Records excerpted from a collection
--------

/-! ### Field addresses of the HOST registers -/

def HOST_CTL.addr : Nat := 0xC00000
def HOST_CTL.IE : Fld := ⟨HOST_CTL.addr, 7, 4⟩
def HOST_CTL.EP_EN : Fld := ⟨HOST_CTL.addr, 1, 1⟩
def HOST_CTL.EN : Fld := ⟨HOST_CTL.addr, 0, 0⟩
def HOST_STAT.addr : Nat := 0xC00004
def HOST_STAT.CFG_MISMATCH : Fld := ⟨HOST_STAT.addr, 31, 31⟩
def HOST_STAT.CFG_REJECT : Fld := ⟨HOST_STAT.addr, 30, 30⟩
def HOST_STAT.CFG_PENDING : Fld := ⟨HOST_STAT.addr, 29, 29⟩
def HOST_STAT.BAR2 : Fld := ⟨HOST_STAT.addr, 28, 27⟩
def HOST_STAT.BAR2_LOCKED : Fld := ⟨HOST_STAT.addr, 26, 26⟩
def HOST_STAT.READY : Fld := ⟨HOST_STAT.addr, 25, 25⟩
def HOST_STAT.SPEED : Fld := ⟨HOST_STAT.addr, 24, 22⟩
def HOST_STAT.WIDTH : Fld := ⟨HOST_STAT.addr, 21, 18⟩
def HOST_STAT.QERR : Fld := ⟨HOST_STAT.addr, 15, 15⟩
def HOST_STAT.ACCEPTED : Fld := ⟨HOST_STAT.addr, 13, 0⟩
def HOST_FAULT.addr : Nat := 0xC00008
def HOST_FAULT.REGPAR : Fld := ⟨HOST_FAULT.addr, 7, 7⟩
def HOST_FAULT.LINK : Fld := ⟨HOST_FAULT.addr, 6, 6⟩
def HOST_FAULT.DMA : Fld := ⟨HOST_FAULT.addr, 5, 5⟩
def HOST_FAULT.PKT_BAD : Fld := ⟨HOST_FAULT.addr, 4, 4⟩
def HOST_FAULT.BAR2_OFF : Fld := ⟨HOST_FAULT.addr, 3, 3⟩
def HOST_FAULT.DP_POISON : Fld := ⟨HOST_FAULT.addr, 2, 2⟩
def HOST_FAULT.DP_RANGE : Fld := ⟨HOST_FAULT.addr, 1, 1⟩
def HOST_FAULT.DB_BAD : Fld := ⟨HOST_FAULT.addr, 0, 0⟩
def HOST_FAULT_EN.addr : Nat := 0xC0000C
def HOST_FAULT_EN.REGPAR : Fld := ⟨HOST_FAULT_EN.addr, 7, 7⟩
def HOST_FAULT_EN.LINK : Fld := ⟨HOST_FAULT_EN.addr, 6, 6⟩
def HOST_FAULT_EN.DMA : Fld := ⟨HOST_FAULT_EN.addr, 5, 5⟩
def HOST_FAULT_EN.PKT_BAD : Fld := ⟨HOST_FAULT_EN.addr, 4, 4⟩
def HOST_FAULT_EN.BAR2_OFF : Fld := ⟨HOST_FAULT_EN.addr, 3, 3⟩
def HOST_FAULT_EN.DP_POISON : Fld := ⟨HOST_FAULT_EN.addr, 2, 2⟩
def HOST_FAULT_EN.DP_RANGE : Fld := ⟨HOST_FAULT_EN.addr, 1, 1⟩
def HOST_FAULT_EN.DB_BAD : Fld := ⟨HOST_FAULT_EN.addr, 0, 0⟩
def HOST_FIRST_ADDR_LO.addr : Nat := 0xC00010
def HOST_FIRST_ADDR_LO.ADDR : Fld := ⟨HOST_FIRST_ADDR_LO.addr, 31, 0⟩
def HOST_FIRST_ADDR_HI.addr : Nat := 0xC00014
def HOST_FIRST_ADDR_HI.ADDR : Fld := ⟨HOST_FIRST_ADDR_HI.addr, 31, 0⟩
def HOST_FIRST_INFO.addr : Nat := 0xC00018
def HOST_FIRST_INFO.VALID : Fld := ⟨HOST_FIRST_INFO.addr, 31, 31⟩
def HOST_FIRST_INFO.OVF : Fld := ⟨HOST_FIRST_INFO.addr, 30, 30⟩
def HOST_FIRST_INFO.SRC : Fld := ⟨HOST_FIRST_INFO.addr, 29, 25⟩
def HOST_FIRST_INFO.MASTER : Fld := ⟨HOST_FIRST_INFO.addr, 24, 20⟩
def HOST_FIRST_INFO.ATYPE : Fld := ⟨HOST_FIRST_INFO.addr, 19, 17⟩
def HOST_FIRST_INFO.SPACE : Fld := ⟨HOST_FIRST_INFO.addr, 16, 16⟩
def HOST_FIRST_INFO.QUEUE : Fld := ⟨HOST_FIRST_INFO.addr, 15, 12⟩
def HOST_FIRST_TIME_LO.addr : Nat := 0xC0001C
def HOST_FIRST_TIME_LO.DT : Fld := ⟨HOST_FIRST_TIME_LO.addr, 31, 0⟩
def HOST_FIRST_TIME_HI.addr : Nat := 0xC00020
def HOST_FIRST_TIME_HI.DT : Fld := ⟨HOST_FIRST_TIME_HI.addr, 31, 0⟩
def HOST_ACK.addr : Nat := 0xC00024
def HOST_ACK.REARM : Fld := ⟨HOST_ACK.addr, 31, 31⟩
def AQ_BASE_LO.addr : Nat := 0xC00028
def AQ_BASE_LO.BASE : Fld := ⟨AQ_BASE_LO.addr, 31, 12⟩
def AQ_BASE_HI.addr : Nat := 0xC0002C
def AQ_BASE_HI.BASE : Fld := ⟨AQ_BASE_HI.addr, 31, 0⟩
def AQ_CFG.addr : Nat := 0xC00030
def AQ_CFG.SIZE : Fld := ⟨AQ_CFG.addr, 12, 0⟩
def DP_ADDR_LO.addr : Nat := 0xC00034
def DP_ADDR_LO.ADDR : Fld := ⟨DP_ADDR_LO.addr, 31, 0⟩
def DP_ADDR_HI.addr : Nat := 0xC00038
def DP_ADDR_HI.ADDR : Fld := ⟨DP_ADDR_HI.addr, 31, 0⟩
def DP_CTL.addr : Nat := 0xC0003C
def DP_CTL.STRIDE : Fld := ⟨DP_CTL.addr, 31, 16⟩
def DP_CTL.ERR : Fld := ⟨DP_CTL.addr, 5, 5⟩
def DP_CTL.BUSY : Fld := ⟨DP_CTL.addr, 4, 4⟩
def DP_CTL.PREF : Fld := ⟨DP_CTL.addr, 2, 2⟩
def DP_CTL.INC : Fld := ⟨DP_CTL.addr, 1, 0⟩
def SQ_TAIL.addr (i : Nat) : Nat := 0xC00100 + 8 * i
def SQ_TAIL.TAIL (i : Nat) : Fld := ⟨(SQ_TAIL.addr i), 11, 0⟩
def CQ_HEAD.addr (i : Nat) : Nat := 0xC00104 + 8 * i
def CQ_HEAD.HEAD (i : Nat) : Fld := ⟨(CQ_HEAD.addr i), 11, 0⟩

/-! ### Field addresses of the TIER registers -/

def TIER_CTL.addr (n : Nat) : Nat := 0xC80000 + 0x1000 * n
def TIER_CTL.SAFE_PROP (n : Nat) : Fld := ⟨(TIER_CTL.addr n), 24, 24⟩
def TIER_CTL.SUM_PER (n : Nat) : Fld := ⟨(TIER_CTL.addr n), 23, 16⟩
def TIER_CTL.RESEND_TMO (n : Nat) : Fld := ⟨(TIER_CTL.addr n), 15, 9⟩
def TIER_CTL.IE (n : Nat) : Fld := ⟨(TIER_CTL.addr n), 7, 4⟩
def TIER_CTL.COMMIT (n : Nat) : Fld := ⟨(TIER_CTL.addr n), 1, 1⟩
def TIER_CTL.EN (n : Nat) : Fld := ⟨(TIER_CTL.addr n), 0, 0⟩
def TIER_STAT.addr (n : Nat) : Nat := 0xC80004 + 0x1000 * n
def TIER_STAT.CFG_MISMATCH (n : Nat) : Fld := ⟨(TIER_STAT.addr n), 31, 31⟩
def TIER_STAT.CFG_REJECT (n : Nat) : Fld := ⟨(TIER_STAT.addr n), 30, 30⟩
def TIER_STAT.CFG_PENDING (n : Nat) : Fld := ⟨(TIER_STAT.addr n), 29, 29⟩
def TIER_STAT.STATE (n : Nat) : Fld := ⟨(TIER_STAT.addr n), 28, 26⟩
def TIER_STAT.UP_PORT (n : Nat) : Fld := ⟨(TIER_STAT.addr n), 25, 25⟩
def TIER_STAT.PEER (n : Nat) : Fld := ⟨(TIER_STAT.addr n), 24, 19⟩
def TIER_STAT.RTR_TRY (n : Nat) : Fld := ⟨(TIER_STAT.addr n), 18, 17⟩
def TIER_STAT.FIRST (n : Nat) : Fld := ⟨(TIER_STAT.addr n), 16, 12⟩
def TIER_STAT.OVF (n : Nat) : Fld := ⟨(TIER_STAT.addr n), 11, 11⟩
def TIER_STAT.VIOL (n : Nat) : Fld := ⟨(TIER_STAT.addr n), 10, 7⟩
def TIER_STAT.RESENDS (n : Nat) : Fld := ⟨(TIER_STAT.addr n), 6, 0⟩
def TIER_FAULT.addr (n : Nat) : Nat := 0xC80008 + 0x1000 * n
def TIER_FAULT.REGPAR (n : Nat) : Fld := ⟨(TIER_FAULT.addr n), 7, 7⟩
def TIER_FAULT.ROUTE_DROP (n : Nat) : Fld := ⟨(TIER_FAULT.addr n), 6, 6⟩
def TIER_FAULT.DOWN (n : Nat) : Fld := ⟨(TIER_FAULT.addr n), 5, 5⟩
def TIER_FAULT.BOOT_FAIL (n : Nat) : Fld := ⟨(TIER_FAULT.addr n), 3, 3⟩
def TIER_FAULT.RETRAIN (n : Nat) : Fld := ⟨(TIER_FAULT.addr n), 2, 2⟩
def TIER_FAULT.VIOL (n : Nat) : Fld := ⟨(TIER_FAULT.addr n), 1, 1⟩
def TIER_FAULT.LINKERR (n : Nat) : Fld := ⟨(TIER_FAULT.addr n), 0, 0⟩
def TIER_FAULT_EN.addr (n : Nat) : Nat := 0xC8000C + 0x1000 * n
def TIER_FAULT_EN.REGPAR (n : Nat) : Fld := ⟨(TIER_FAULT_EN.addr n), 7, 7⟩
def TIER_FAULT_EN.ROUTE_DROP (n : Nat) : Fld := ⟨(TIER_FAULT_EN.addr n), 6, 6⟩
def TIER_FAULT_EN.DOWN (n : Nat) : Fld := ⟨(TIER_FAULT_EN.addr n), 5, 5⟩
def TIER_FAULT_EN.BOOT_FAIL (n : Nat) : Fld := ⟨(TIER_FAULT_EN.addr n), 3, 3⟩
def TIER_FAULT_EN.RETRAIN (n : Nat) : Fld := ⟨(TIER_FAULT_EN.addr n), 2, 2⟩
def TIER_FAULT_EN.VIOL (n : Nat) : Fld := ⟨(TIER_FAULT_EN.addr n), 1, 1⟩
def TIER_FAULT_EN.LINKERR (n : Nat) : Fld := ⟨(TIER_FAULT_EN.addr n), 0, 0⟩
def TIER_ROUTE_LO.addr (n : Nat) : Nat := 0xC80010 + 0x1000 * n
def TIER_ROUTE_LO.ROUTE (n : Nat) : Fld := ⟨(TIER_ROUTE_LO.addr n), 31, 0⟩
def TIER_ROUTE_HI.addr (n : Nat) : Nat := 0xC80014 + 0x1000 * n
def TIER_ROUTE_HI.ROUTE (n : Nat) : Fld := ⟨(TIER_ROUTE_HI.addr n), 31, 0⟩

/-! ### Field addresses of the SVC registers -/

def SVC_STAT.addr : Nat := 0xD00000
def SVC_STAT.CFG_MISMATCH : Fld := ⟨SVC_STAT.addr, 31, 31⟩
def SVC_STAT.CFG_REJECT : Fld := ⟨SVC_STAT.addr, 30, 30⟩
def SVC_STAT.CFG_PENDING : Fld := ⟨SVC_STAT.addr, 29, 29⟩
def SVC_STAT.SAFE : Fld := ⟨SVC_STAT.addr, 28, 28⟩
def SVC_STAT.PFW : Fld := ⟨SVC_STAT.addr, 27, 27⟩
def SVC_STAT.ACTIVE : Fld := ⟨SVC_STAT.addr, 26, 26⟩
def SVC_STAT.STANDBY : Fld := ⟨SVC_STAT.addr, 25, 25⟩
def SVC_FAULT.addr : Nat := 0xD00004
def SVC_FAULT.REGPAR : Fld := ⟨SVC_FAULT.addr, 8, 8⟩
def SVC_FAULT.NO_STANDBY : Fld := ⟨SVC_FAULT.addr, 7, 7⟩
def SVC_FAULT.LOCKSTEP : Fld := ⟨SVC_FAULT.addr, 6, 6⟩
def SVC_FAULT.QUEUE_DROP : Fld := ⟨SVC_FAULT.addr, 5, 5⟩
def SVC_FAULT.JRN_LOST : Fld := ⟨SVC_FAULT.addr, 4, 4⟩
def SVC_FAULT.REPLAY_LIMIT : Fld := ⟨SVC_FAULT.addr, 3, 3⟩
def SVC_FAULT.UC_REFUSED : Fld := ⟨SVC_FAULT.addr, 2, 2⟩
def SVC_FAULT.TAIL_TRUNC : Fld := ⟨SVC_FAULT.addr, 1, 1⟩
def SVC_FAULT.LOG_OVF : Fld := ⟨SVC_FAULT.addr, 0, 0⟩
def SVC_FAULT_EN.addr : Nat := 0xD00008
def SVC_FAULT_EN.REGPAR : Fld := ⟨SVC_FAULT_EN.addr, 8, 8⟩
def SVC_FAULT_EN.NO_STANDBY : Fld := ⟨SVC_FAULT_EN.addr, 7, 7⟩
def SVC_FAULT_EN.LOCKSTEP : Fld := ⟨SVC_FAULT_EN.addr, 6, 6⟩
def SVC_FAULT_EN.QUEUE_DROP : Fld := ⟨SVC_FAULT_EN.addr, 5, 5⟩
def SVC_FAULT_EN.JRN_LOST : Fld := ⟨SVC_FAULT_EN.addr, 4, 4⟩
def SVC_FAULT_EN.REPLAY_LIMIT : Fld := ⟨SVC_FAULT_EN.addr, 3, 3⟩
def SVC_FAULT_EN.UC_REFUSED : Fld := ⟨SVC_FAULT_EN.addr, 2, 2⟩
def SVC_FAULT_EN.TAIL_TRUNC : Fld := ⟨SVC_FAULT_EN.addr, 1, 1⟩
def SVC_FAULT_EN.LOG_OVF : Fld := ⟨SVC_FAULT_EN.addr, 0, 0⟩
def SVC_FIRST.addr : Nat := 0xD0000C
def SVC_FIRST.OVF : Fld := ⟨SVC_FIRST.addr, 5, 5⟩
def SVC_FIRST.VALID : Fld := ⟨SVC_FIRST.addr, 4, 4⟩
def SVC_FIRST.SRC : Fld := ⟨SVC_FIRST.addr, 3, 0⟩
def SVC_FLTCTL.addr : Nat := 0xD00010
def SVC_FLTCTL.R_HOLD : Fld := ⟨SVC_FLTCTL.addr, 31, 24⟩
def SVC_FLTCTL.REPLAY_MAX : Fld := ⟨SVC_FLTCTL.addr, 23, 20⟩
def SVC_FLTCTL.ESTOP_SAFE : Fld := ⟨SVC_FLTCTL.addr, 3, 3⟩
def SVC_FLTCTL.R_AUTO : Fld := ⟨SVC_FLTCTL.addr, 2, 2⟩
def SVC_FLTCTL.C_AUTO : Fld := ⟨SVC_FLTCTL.addr, 1, 1⟩
def SVC_FLTCTL.SAFE_REQ : Fld := ⟨SVC_FLTCTL.addr, 0, 0⟩
def SVC_BASINMAP.addr : Nat := 0xD00014
def SVC_BASINMAP.ADOPT0 : Fld := ⟨SVC_BASINMAP.addr, 1, 0⟩
def SVC_BASINMAP.ADOPT1 : Fld := ⟨SVC_BASINMAP.addr, 3, 2⟩
def SVC_BASINMAP.ADOPT2 : Fld := ⟨SVC_BASINMAP.addr, 5, 4⟩
def SVC_BASINMAP.ADOPT3 : Fld := ⟨SVC_BASINMAP.addr, 7, 6⟩
def SVC_SAFE.addr : Nat := 0xD00018
def SVC_SAFE.CAUSE : Fld := ⟨SVC_SAFE.addr, 31, 28⟩
def SVC_SAFE.BLOCK : Fld := ⟨SVC_SAFE.addr, 27, 20⟩
def SVC_SAFE.INST : Fld := ⟨SVC_SAFE.addr, 19, 12⟩
def SVC_SAFE_DT_LO.addr : Nat := 0xD0001C
def SVC_SAFE_DT_LO.DT : Fld := ⟨SVC_SAFE_DT_LO.addr, 31, 0⟩
def SVC_SAFE_DT_HI.addr : Nat := 0xD00020
def SVC_SAFE_DT_HI.DT : Fld := ⟨SVC_SAFE_DT_HI.addr, 31, 0⟩
def SVC_HB.addr : Nat := 0xD00024
def SVC_HB.TICKS : Fld := ⟨SVC_HB.addr, 31, 0⟩
def SVC_LOGCNT.addr : Nat := 0xD00028
def SVC_LOGCNT.DROPPED : Fld := ⟨SVC_LOGCNT.addr, 31, 16⟩
def SVC_LOGCNT.RECORDS : Fld := ⟨SVC_LOGCNT.addr, 15, 0⟩
def SVC_CNT_C.addr : Nat := 0xD0002C
def SVC_CNT_C.COUNT : Fld := ⟨SVC_CNT_C.addr, 31, 0⟩
def SVC_CNT_R.addr : Nat := 0xD00030
def SVC_CNT_R.COUNT : Fld := ⟨SVC_CNT_R.addr, 31, 0⟩
def SVC_CNT_DS.addr : Nat := 0xD00034
def SVC_CNT_DS.D : Fld := ⟨SVC_CNT_DS.addr, 31, 16⟩
def SVC_CNT_DS.S : Fld := ⟨SVC_CNT_DS.addr, 15, 0⟩
def TJ_BASE_LO.addr : Nat := 0xD00038
def TJ_BASE_LO.BASE : Fld := ⟨TJ_BASE_LO.addr, 31, 0⟩
def TJ_BASE_HI.addr : Nat := 0xD0003C
def TJ_BASE_HI.BASE : Fld := ⟨TJ_BASE_HI.addr, 31, 0⟩
def TJ_CFG.addr : Nat := 0xD00040
def TJ_CFG.ENTRIES_K : Fld := ⟨TJ_CFG.addr, 31, 16⟩
def TJ_CFG.RESERVE : Fld := ⟨TJ_CFG.addr, 15, 0⟩
def TJ_OPEN.addr : Nat := 0xD00044
def TJ_OPEN.OPEN : Fld := ⟨TJ_OPEN.addr, 31, 0⟩
def TJ_REPLAY.addr : Nat := 0xD00048
def TJ_REPLAY.REPLAYED : Fld := ⟨TJ_REPLAY.addr, 31, 16⟩
def TJ_REPLAY.ABANDONED : Fld := ⟨TJ_REPLAY.addr, 15, 0⟩
def XJ_BASE_LO.addr : Nat := 0xD0004C
def XJ_BASE_LO.BASE : Fld := ⟨XJ_BASE_LO.addr, 31, 0⟩
def XJ_BASE_HI.addr : Nat := 0xD00050
def XJ_BASE_HI.BASE : Fld := ⟨XJ_BASE_HI.addr, 31, 0⟩
def XJ_CFG.addr : Nat := 0xD00054
def XJ_CFG.ENTRIES_K : Fld := ⟨XJ_CFG.addr, 31, 16⟩
def XJ_CFG.RESERVE_K : Fld := ⟨XJ_CFG.addr, 15, 0⟩
def XJ_OPEN.addr : Nat := 0xD00058
def XJ_OPEN.OPEN : Fld := ⟨XJ_OPEN.addr, 31, 0⟩
def XJ_HIGH.addr : Nat := 0xD0005C
def XJ_HIGH.HIGH : Fld := ⟨XJ_HIGH.addr, 31, 0⟩
def OL_STAT.addr : Nat := 0xD00060
def OL_STAT.FREE_K : Fld := ⟨OL_STAT.addr, 31, 16⟩
def OL_STAT.LOW_K : Fld := ⟨OL_STAT.addr, 15, 0⟩
def JRN_LOST.addr : Nat := 0xD00064
def JRN_LOST.TASK : Fld := ⟨JRN_LOST.addr, 31, 16⟩
def JRN_LOST.TXN : Fld := ⟨JRN_LOST.addr, 15, 0⟩
def TAIL_BASE_LO.addr : Nat := 0xD00068
def TAIL_BASE_LO.BASE : Fld := ⟨TAIL_BASE_LO.addr, 31, 0⟩
def TAIL_BASE_HI.addr : Nat := 0xD0006C
def TAIL_BASE_HI.BASE : Fld := ⟨TAIL_BASE_HI.addr, 31, 0⟩
def TAIL_CTL.addr : Nat := 0xD00070
def TAIL_CTL.EN : Fld := ⟨TAIL_CTL.addr, 0, 0⟩
def TAIL_STAT.addr : Nat := 0xD00074
def TAIL_STAT.VALID : Fld := ⟨TAIL_STAT.addr, 31, 31⟩
def TAIL_STAT.TRUNC : Fld := ⟨TAIL_STAT.addr, 30, 30⟩
def TAIL_STAT.NDETAIL : Fld := ⟨TAIL_STAT.addr, 11, 0⟩
def RET_REC.addr : Nat := 0xD00078
def RET_REC.USED : Fld := ⟨RET_REC.addr, 31, 23⟩
def SVC_SPARES.addr : Nat := 0xD0007C
def SVC_SPARES.TARN : Fld := ⟨SVC_SPARES.addr, 23, 20⟩
def SVC_SPARES.SPARE0 : Fld := ⟨SVC_SPARES.addr, 4, 0⟩
def SVC_SPARES.SPARE1 : Fld := ⟨SVC_SPARES.addr, 9, 5⟩
def SVC_SPARES.SPARE2 : Fld := ⟨SVC_SPARES.addr, 14, 10⟩
def SVC_SPARES.SPARE3 : Fld := ⟨SVC_SPARES.addr, 19, 15⟩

--------

#### [The problem]
Write out only the lines that run from the line containing "def HOST_CTL.EN : Fld" through the line containing "def HOST_FAULT.REGPAR : Fld", both included, exactly as they appear above.

#### [Task output]
def HOST_CTL.EN : Fld := ⟨HOST_CTL.addr, 0, 0⟩
def HOST_STAT.addr : Nat := 0xC00004
def HOST_STAT.CFG_MISMATCH : Fld := ⟨HOST_STAT.addr, 31, 31⟩
def HOST_STAT.CFG_REJECT : Fld := ⟨HOST_STAT.addr, 30, 30⟩
def HOST_STAT.CFG_PENDING : Fld := ⟨HOST_STAT.addr, 29, 29⟩
def HOST_STAT.BAR2 : Fld := ⟨HOST_STAT.addr, 28, 27⟩
def HOST_STAT.BAR2_LOCKED : Fld := ⟨HOST_STAT.addr, 26, 26⟩
def HOST_STAT.READY : Fld := ⟨HOST_STAT.addr, 25, 25⟩
def HOST_STAT.SPEED : Fld := ⟨HOST_STAT.addr, 24, 22⟩
def HOST_STAT.WIDTH : Fld := ⟨HOST_STAT.addr, 21, 18⟩
def HOST_STAT.QERR : Fld := ⟨HOST_STAT.addr, 15, 15⟩
def HOST_STAT.ACCEPTED : Fld := ⟨HOST_STAT.addr, 13, 0⟩
def HOST_FAULT.addr : Nat := 0xC00008
def HOST_FAULT.REGPAR : Fld := ⟨HOST_FAULT.addr, 7, 7⟩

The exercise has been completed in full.